## HATS Data Preview 1 on RSP

This notebook tests access to Data Preview 1 (DP1) data in the HATS format. 

**Goal:** To load a randomized sample of the data, to be used for scale testing within the RSP.

In [None]:
# if not previously installed
# %pip install lsdb --quiet

In [1]:
import lsdb
import numpy as np
from upath import UPath

In [6]:
base_path = UPath("/rubin/lincc_lsb_data")
object_collection = lsdb.read_hats(base_path / "object_collection_lite")

In [7]:
pixel_statistics = object_collection.per_pixel_statistics()
pixel_counts = pixel_statistics["objectId: row_count"].astype(np.int64) 

In [8]:
partition_indices = []
for percentile in [10, 50, 90]:
    q = np.percentile(pixel_counts, percentile)
    print(f"Percentile: {percentile}, Quartile: {q}")
    index = int(np.argmin(np.abs(pixel_counts - q)))
    closest_value = pixel_counts.iloc[index]
    print(f"Closest value: {closest_value}, partition index: {index}")
    partition_indices.append(index)

Percentile: 10, Quartile: 833.0000000000001
Closest value: 926, partition index: 15
Percentile: 50, Quartile: 24624.0
Closest value: 24624, partition index: 35
Percentile: 90, Quartile: 138144.0000000001
Closest value: 132427, partition index: 3


In [11]:
for index in partition_indices:
    print(f"Sampling partition {index} of size {pixel_counts.iloc[index]}")
    %timeit object_collection.sample(index, n=100, seed=10)

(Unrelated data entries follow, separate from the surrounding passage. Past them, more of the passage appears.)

@[simp] theorem setHome_agenda (s : State) (t a : Nat) (x y : Bool) : (setHome s t a x y).agenda = s.agenda := rfl
@[simp] theorem setHome_fresh (s : State) (t a : Nat) (x y : Bool) : (setHome s t a x y).fresh = s.fresh := rfl
@[simp] theorem setHome_team (s : State) (t a : Nat) (x y : Bool) : (setHome s t a x y).team = s.team := rfl
@[simp] theorem setHome_others (s : State) (t a : Nat) (x y : Bool) : (setHome s t a x y).others = s.others := rfl
@[simp] theorem setHome_mem (s : State) (t a : Nat) (x y : Bool) : (setHome s t a x y).mem = s.mem := rfl
@[simp] theorem setHome_lm (s : State) (t a : Nat) (x y : Bool) : (setHome s t a x y).lm = s.lm := rfl
@[simp] theorem setHome_tiles (s : State) (t a : Nat) (x y : Bool) : (setHome s t a x y).tiles = s.tiles := rfl
@[simp] theorem setHome_sb (s : State) (t a : Nat) (x y : Bool) : (setHome s t a x y).sb = s.sb := rfl
@[simp] theorem setHome_posted (s : State) (t a : Nat) (x y : Bool) : (setHome s t a x y).posted = s.posted := rfl
@[simp] theorem setHome_cores (s : State) (t a : Nat) (x y : Bool) : (setHome s t a x y).cores = s.cores := rfl
@[simp] theorem setHome_hand (s : State) (t a : Nat) (x y : Bool) : (setHome s t a x y).hand = s.hand := rfl
@[simp] theorem setHome_xl (s : State) (t a : Nat) (x y : Bool) : (setHome s t a x y).xl = s.xl := rfl
@[simp] theorem setHome_eng (s : State) (t a : Nat) (x y : Bool) : (setHome s t a x y).eng = s.eng := rfl
@[simp] theorem setHome_sched (s : State) (t a : Nat) (x y : Bool) : (setHome s t a x y).sched = s.sched := rfl
@[simp] theorem setHome_link (s : State) (t a : Nat) (x y : Bool) : (setHome s t a x y).link = s.link := rfl
@[simp] theorem setHome_hostp (s : State) (t a : Nat) (x y : Bool) : (setHome s t a x y).hostp = s.hostp := rfl
@[simp] theorem setHome_fw (s : State) (t a : Nat) (x y : Bool) : (setHome s t a x y).fw = s.fw := rfl

@[simp] theorem updTeam_agenda (s : State) (h : Nat) (f : Team → Team) : (updTeam s h f).agenda = s.agenda := rfl
@[simp] theorem updTeam_fresh (s : State) (h : Nat) (f : Team → Team) : (updTeam s h f).fresh = s.fresh := rfl
@[simp] theorem updTeam_mem (s : State) (h : Nat) (f : Team → Team) : (updTeam s h f).mem = s.mem := rfl
@[simp] theorem updTeam_lm (s : State) (h : Nat) (f : Team → Team) : (updTeam s h f).lm = s.lm := rfl
@[simp] theorem updTeam_tiles (s : State) (h : Nat) (f : Team → Team) : (updTeam s h f).tiles = s.tiles := rfl
@[simp] theorem updTeam_sb (s : State) (h : Nat) (f : Team → Team) : (updTeam s h f).sb = s.sb := rfl
@[simp] theorem updTeam_posted (s : State) (h : Nat) (f : Team → Team) : (updTeam s h f).posted = s.posted := rfl
@[simp] theorem updTeam_cores (s : State) (h : Nat) (f : Team → Team) : (updTeam s h f).cores = s.cores := rfl
@[simp] theorem updTeam_hand (s : State) (h : Nat) (f : Team → Team) : (updTeam s h f).hand = s.hand := rfl
@[simp] theorem updTeam_xl (s : State) (h : Nat) (f : Team → Team) : (updTeam s h f).xl = s.xl := rfl
@[simp] theorem updTeam_fab (s : State) (h : Nat) (f : Team → Team) : (updTeam s h f).fab = s.fab := rfl
@[simp] theorem updTeam_eng (s : State) (h : Nat) (f : Team → Team) : (updTeam s h f).eng = s.eng := rfl
@[simp] theorem updTeam_sched (s : State) (h : Nat) (f : Team → Team) : (updTeam s h f).sched = s.sched := rfl
@[simp] theorem updTeam_link (s : State) (h : Nat) (f : Team → Team) : (updTeam s h f).link = s.link := rfl
@[simp] theorem updTeam_hostp (s : State) (h : Nat) (f : Team → Team) : (updTeam s h f).hostp = s.hostp := rfl
@[simp] theorem updTeam_fw (s : State) (h : Nat) (f : Team → Team) : (updTeam s h f).fw = s.fw := rfl

@[simp] theorem noteStop_agenda (s : State) (h : Nat) (st : Stop) : (noteStop s h st).agenda = s.agenda := rfl
@[simp] theorem noteStop_fresh (s : State) (h : Nat) (st : Stop) : (noteStop s h st).fresh = s.fresh := rfl
@[simp] theorem noteStop_mem (s : State) (h : Nat) (st : Stop) : (noteStop s h st).mem = s.mem := rfl
@[simp] theorem noteStop_lm (s : State) (h : Nat) (st : Stop) : (noteStop s h st).lm = s.lm := rfl
@[simp] theorem noteStop_tiles (s : State) (h : Nat) (st : Stop) : (noteStop s h st).tiles = s.tiles := rfl
@[simp] theorem noteStop_sb (s : State) (h : Nat) (st : Stop) : (noteStop s h st).sb = s.sb := rfl
@[simp] theorem noteStop_posted (s : State) (h : Nat) (st : Stop) : (noteStop s h st).posted = s.posted := rfl
@[simp] theorem noteStop_cores (s : State) (h : Nat) (st : Stop) : (noteStop s h st).cores = s.cores := rfl
@[simp] theorem noteStop_hand (s : State) (h : Nat) (st : Stop) : (noteStop s h st).hand = s.hand := rfl
@[simp] theorem noteStop_xl (s : State) (h : Nat) (st : Stop) : (noteStop s h st).xl = s.xl := rfl
@[simp] theorem noteStop_fab (s : State) (h : Nat) (st : Stop) : (noteStop s h st).fab = s.fab := rfl
@[simp] theorem noteStop_eng (s : State) (h : Nat) (st : Stop) : (noteStop s h st).eng = s.eng := rfl
@[simp] theorem noteStop_sched (s : State) (h : Nat) (st : Stop) : (noteStop s h st).sched = s.sched := rfl
@[simp] theorem noteStop_link (s : State) (h : Nat) (st : Stop) : (noteStop s h st).link = s.link := rfl
@[simp] theorem noteStop_hostp (s : State) (h : Nat) (st : Stop) : (noteStop s h st).hostp = s.hostp := rfl
@[simp] theorem noteStop_fw (s : State) (h : Nat) (st : Stop) : (noteStop s h st).fw = s.fw := rfl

Sampling partition 15 of size 926
82.4 ms ± 1.43 ms per loop (mean ± std. dev. of 7 runs, 10 loops each)
Sampling partition 35 of size 24624
13.2 s ± 71.7 ms per loop (mean ± std. dev. of 7 runs, 1 loop each)
Sampling partition 3 of size 132427
3.97 s ± 86.2 ms per loop (mean ± std. dev. of 7 runs, 1 loop each)